The Corner

China Hasn’t ‘Eased’ Its One-Child Policy

Under the misleading headline “China to Ease One-Child Policy,” Xinhua News Agency reported last Friday that China will now lift the ban on a second child, if either parent is an only child. It is already the case that couples can have a second child if both parents are themselves only children. This minor adjustment will not “ease” the one-child policy. It will merely tweak it.

Indeed, in apparent response to quell overly optimistic speculation that this small change represents a major reform, Xinhua ran another report over the weekend: “Birth Policy Changes Are No Big Deal.” In this second article Xinhua states that Wang Pei’an, deputy director of the National Health and Family Planning Commission (NHFPC), told Xinhua that “the number of couples covered by the new policy is not very large across the country.”

In addition, Wang stated that “there is no unified timetable nationwide to start the new policy, as regions will implement it at different times based on their local situation.”

Wang “suggested that regions which have many suitable couples should promote a reasonable birth interval to avoid birth accumulation.”

He concluded that “the basic state policy of family planning will be adhered to over a long period of time.”

In other words, the minor modification of the policy announced Friday: 1) will not affect a large percentage of couples in China; 2) is not subject to a timetable in which to implement it; 3) retains the dreaded “birth intervals” between children (if a woman gets pregnant before the interval has lapsed, she may be subject to forced abortion); 4) makes no promise to end the coercive enforcement of the policy; and 5) promises to continue the one-child policy “over a long period of time” — which could be decades.

To say that China has “relaxed” or “eased” its one-child policy under these circumstances is entirely unwarranted. Furthermore, all the reasons given for this adjustment are economic or demographic:  China’s dwindling labor force, the country’s growing elderly population, and the severe gender imbalance. The adjustment is a tacit acknowledgement that continuation of the one-child policy will lead to economic and demographic disaster. The policy was originally instituted for economic reasons. It is ironic that through this very policy, China has written its own economic, demographic death sentence.

Noticeably absent from the Chinese Communist party’s announcement is any mention of human rights. Even though it will now allow some couples to have a second child, China has not promised to end forced abortion, forced sterilization, or forced contraception. The coercive enforcement of China’s one-child policy is its core.
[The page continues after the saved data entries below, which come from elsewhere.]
-- ==== Sys2Proof/Machine/Voter.lean ====
section
/-! DEFINITION. Commands of the Sluice (spec/03): voted accesses, output images, digests, cycle-end writes, and live rejoin; and the events that take
a lane from the vote, with what the lanes left then decide. -/
namespace Sys2Proof.Machine

/-! ### Voted accesses (R68 to R87) -/

def execVotedWrite (lane : Lane) (stream : Nat) (seq : Word) (addr : Nat) (v : Word) (time : Nat) (s : State) : Host.Outcome State Fault Refusal :=
  .next (settled s (arrive stream seq ⟨lane, time, addr, true, v⟩ s))

def execVotedRead (lane : Lane) (stream : Nat) (seq : Word) (addr : Nat) (time : Nat) (s : State) : Host.Outcome State Fault Refusal :=
  .next (settled s (arrive stream seq ⟨lane, time, addr, false, 0⟩ s))

/-- The access of a lane whose majority has resolved (R72, R82). -/
def execLateAccess (lane : Lane) (stream : Nat) (seq : Word) (addr : Nat) (write : Bool) (v : Word) (time : Nat) (s : State) :
    Host.Outcome State Fault Refusal :=
  .next (
    if s.vot.kept.any fun k => k.stream == stream && k.seq == seq then
      settled s (arrive stream seq ⟨lane, time, addr, write, if write then v else 0⟩ s)
    else s)

/-- LATE_LIMIT passes for an access, or with streams 64 to 66 for a delivery of the cycle (R78, R96, R100, R291). -/
def execLateLimitExpiry (stream : Nat) (seq : Word) (s : State) : Host.Outcome State Fault Refusal :=
  .next (
    if !s.up then s
    else if 64 ≤ stream then deliveryExpiry stream s
    else if 48 ≤ stream then settled s (tbLimit (stream - 48) s)
    else
      match s.vot.kept.find? (fun k => k.stream == stream && k.seq == seq) with
      | some k => settled s (expireAll (advanceTo (k.at_ + s.lateLimit) s))
      | none => match (s.vot.open_.find? fun e => e.stream == stream && e.seq == seq).bind s.limitFrom with
        | some t => settled s (expireAll (advanceTo (t + s.lateLimit) s))
        | none => s)

/-- A fence completes once its stream has nothing unresolved (R87). -/
def execVotFenceRead (lane : Lane) (stream : Nat) (s : State) : Host.Outcome State Fault Refusal :=
  .next (when (s.up && s.inVote lane && decide (stream < 64) && !s.vot.open_.any (fun e => e.stream == stream)) (answer lane (stream / 8) 0 false) s)

/-- A transfer passes the check at the hub: its CRC-32C holds, and it is the next of its direction (R22). -/
def State.portPasses (s : State) (l : Lane) (t : HubTransfer) : Bool := t.crc == crc32c t.bytes && t.seq == (s.vot.lanes.get l).portSeq

/-- A lane's hub port fails four attempts of a transfer (R23): late for that access, and at 16 failures within 1 s excluded (Table 3.3). With one
attempt that passes nothing has failed. -/
def execHubPortRetryExhausted (lane : Lane) (_stream : Nat) (_seq : Word) (attempts : List HubTransfer) (s : State) : Host.Outcome State Fault Refusal :=
  .next (
    if s.up && s.inVote lane && decide (attempts.length = 4) && !attempts.any (s.portPasses lane) then
      let ts := s.now :: ((s.vot.lanes.get lane).portFails.filter fun t => decide (s.now < t + 1000000000))
      s.setLane lane (fun v => { v with portFails := ts }) |> bump (Off.TLM_HUBPORT_ERR + 4 * lane.idx) |> skewEvent lane
      |> when (decide (16 ≤ ts.length)) (excludeLane lane .hubPort) |> settled s
    else s)

/-! ### Input paths (R92) -/

def execPathMask (lane : Lane) (chan : Nat) (s : State) : Host.Outcome State Fault Refusal :=
  .next (when (s.up && s.inVote lane && decide (chan < 50) && !s.pathMasked lane chan) (maskPath lane chan) s)

/-! ### Deliveries of a cycle (R96 to R101, R291) -/

/-- A lane hands over its output image: its logic ends, and the image is compared (R96 to R99, Table 9.1). -/
def execOutputHandover (lane : Lane) (time : Nat) (s0 : State) : Host.Outcome State Fault Refusal :=
  .next (
    if s0.inCyclePhase lane 2 then
      let s := advanceTo time s0
      let us := (s.now - (s.laneCyc lane).startAt) / 1000
      let img := s.outImage lane
      let s1 := setCyc lane (fun c => { c with phase := 4, execLast := us, execMax := max c.execMax us }) s
      let s2 := s1.setLane lane fun v => { v with handed := some (s.now, img) }
      settled s0 (match s2.vot.voted with
        | some v =>
          let st := s2.reg Off.VOT_OUT_STATUS
          judgeImage v.2 v.1 lane (outStatus (bit st 19) (fld st 20 12 + (oddWords v.2 img).length) s2)
        | none => voteImages s2)
    else s0)

/-- A lane writes its digest in its digest phase; the second that agrees commits it (R100). `writes` are the runs of program data, by first offset,
that its logic has written in this cycle; `flip` holds the bits of the digest that a fault of the lane inverts, 0 without one (R311). -/
def execDigestWrite (lane : Lane) (writes : List (Nat × List Byte)) (flip : DWord) (time : Nat) (s0 : State) : Host.Outcome State Fault Refusal :=
  .next (when (s0.inCyclePhase lane 4) (fun s0 =>
    let bs := writes.flatMap fun w => w.2.zipIdx.map fun b => (w.1 + b.2, b.1)
    let s := setCyc lane (putData bs) (advanceTo time s0)
    settled s0 (digestArrive lane (s.digestOf lane (bs.foldl (fun w b => insNat w (b.1 / 4096)) []) ^^^ flip) s)) s0)

/-- A lane compares its digest with its peers' (R101). -/
def execDigestPeerExchange (lane : Lane) (peer1 peer2 : DWord) (s : State) : Host.Outcome State Fault Refusal :=
  .next (
    if s.up && s.inVote lane && s.lanesIn.length == 3 then
      match (s.vot.lanes.get lane).digest with
      | some d =>
        let run := if peer1 == peer2 && peer1 != d.2 then (s.vot.lanes.get lane).peerRun + 1 else 0
        let s1 := s.setLane lane fun v => { v with peerRun := run }
        if run != 0 && decide (max 1 (fld (s.reg Off.VOT_CFG) 0 2) ≤ run) then settled s (excludeLane lane .self s1) else s1
      | none => s
    else s)

/-- A lane's cycle-end write, the last act of its checkpoint phase, with the pages of host software's checkpoint regions; the second that agrees ends the cycle
with its cut (R291, R312, R377). -/
def execCycleEndWrite (lane : Lane) (v : Word) (pages : List (Nat × List Byte)) (time : Nat) (s : State) : Host.Outcome State Fault Refusal :=
  .next (when (s.inCyclePhase lane 5) (fun s => settled s (endArrive lane v pages (advanceTo time s))) s)

/-! ### Live rejoin (R107 to R112) -/

def execRejoinRequest (v : Word) (s : State) : Host.Outcome State Fault Refusal := .next (when s.up (rejoinReqOp v) s)

/-- The lane is in a phase of its attempt. -/
def State.inPhase (s : State) (l : Lane) (p : Phase) : Bool := s.mayRejoin l && (s.vot.lanes.get l).phase == p

/-- A phase has done its work: beyond its bound the attempt ends all the same (R107). -/
def inBound (l : Lane) (f : State → State) (s : State) : State := if s.overBound l then endAttempt l .rejoinFail false s else f s

/-- The reset hold ends, and an attempt begins where AUTO or a request asks for one. -/
def execRejoinHoldEnd (lane : Lane) (s : State) : Host.Outcome State Fault Refusal :=
  .next (when (s.inPhase lane .reset && s.rejoins lane)
    (fun s => toPhase lane .boot (advanceTo ((s.vot.lanes.get lane).phaseAt + (s.vot.lanes.get lane).holdNs) s)) s)

/-- LRT and CPF are copied and checked; the keys are installed (R531). -/
def execRejoinBootDone (lane : Lane) (s : State) : Host.Outcome State Fault Refusal :=
  .next (when (s.inPhase lane .boot) (inBound lane fun s => installKeys (toPhase lane .selftest s) lane) s)

def execRejoinSelftestDone (lane : Lane) (identityOk : Bool) (s : State) : Host.Outcome State Fault Refusal :=
  .next (when (s.inPhase lane .selftest) (inBound lane (if identityOk then toPhase lane .precopy else endAttempt lane .image true)) s)

/-- A PRECOPY pass ends with a number of dirty pages (R108). -/
def execPrecopyPassEnd (lane : Lane) (dirty : Nat) (s : State) : Host.Outcome State Fault Refusal :=
  .next (
    let v := s.vot.lanes.get lane
    if s.inPhase lane .precopy && !v.ready then
      let done := decide (dirty ≤ v.dirtyLimit)
      let s1 := s.setLane lane fun v => { v with passes := v.passes + 1, dirty := dirty, ready := done }
      if !done && decide (v.maxPasses ≤ v.passes + 1) then endAttempt lane .rejoinFail false s1 else s1
    else s)

def execStopcopyEnd (lane : Lane) (s : State) : Host.Outcome State Fault Refusal :=
  .next (when (s.inPhase lane .stopcopy) (inBound lane fun s => s.setLane lane fun v => { v with ready := true, dirty := 0 }) s)

/-- A phase with a bound in time reaches it without its end (Table 3.4). -/
def execRejoinPhaseTimeout (lane : Lane) (s : State) : Host.Outcome State Fault Refusal :=
  .next (
    let v := s.vot.lanes.get lane
    match v.bound with
    | some b => when (s.mayRejoin lane && !v.ready) (fun s => endAttempt lane .rejoinFail false (advanceTo (v.phaseAt + b) s)) s
    | none => s)

/-! ### Events that take a lane from the vote -/

/-- A part's clock fails against the slices (R25 to R27). -/
def execClockFault (part : Nat) (s : State) : Host.Outcome State Fault Refusal :=
  .next (settled s (
    match partLane part with
    | some l => when s.up (excludeLane l .clock) s
    | none => if part < 6 then removeSlice (part - 3) s else when (part = 6) hubFail s))

/-- The protection of a lane's or a slice's domain opens on a short circuit. -/
def execDomainProtectionOpen (part : Nat) (s : State) : Host.Outcome State Fault Refusal :=
  .next (settled s (
    match partLane part with
    | some l => when s.hubOn (loseDomain l) s
    | none => when (decide (part < 6)) (removeSlice (part - 3)) s))

/-- A double-bit error (R422). -/
def execEccUncorrectable (lane : Lane) (dram : Bool) (addr : Nat) (info : Word) (s : State) : Host.Outcome State Fault Refusal :=
  .next (settled s (when (s.memOn lane) (uncorrectable lane dram addr info) s))

/-- A qualified tamper event; a lane whose wipe fails leaves the vote (R434, R436). -/
def execTamper (_event : Nat) (s : State) : Host.Outcome State Fault Refusal := .next (settled s (when s.isl.powered tamperOp s))

/-- A lane copy of a time base is off the beacon (R120). -/
def execLaneAlignFault (lane : Lane) (s : State) : Host.Outcome State Fault Refusal :=
  .next (settled s (when (s.up && s.inVote lane) (laneAlignFault lane) s))

end Sys2Proof.Machine
end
Instituting a two-child policy in certain, limited circumstances will not end forced abortion or forced sterilization. The problem with the one-child policy is not the number of children “allowed.” Rather, it is the fact that the CCP is telling women how many children they can have and then enforcing that limit through forced abortion and forced sterilization. Even if all couples were allowed two children, there is no guarantee that the CCP will cease their appalling methods of enforcement.

Regardless of the number of children allowed, women who get pregnant without permission will still be dragged out of their homes, strapped down to tables, and forced to abort babies that they want, even up to the ninth month of pregnancy. Pro-choice and pro-life advocates can agree: No one should support forced abortion, because it is not a choice.

Further, instituting a two-child policy will not end gendercide. Indeed, areas in which two children currently are allowed are especially vulnerable to gendercide, the sex-selective abortion of females. According to the 2009 British Medical Journal study of data from the 2005 national census, in nine provinces, for “second order births” where the first child is a girl, 160 boys were born for every 100 girls. In two provinces, Jiangsu and Anhui, for the second child, there were 190 boys for every hundred girls born. This study stated, “sex selective abortion accounts for almost all the excess males.”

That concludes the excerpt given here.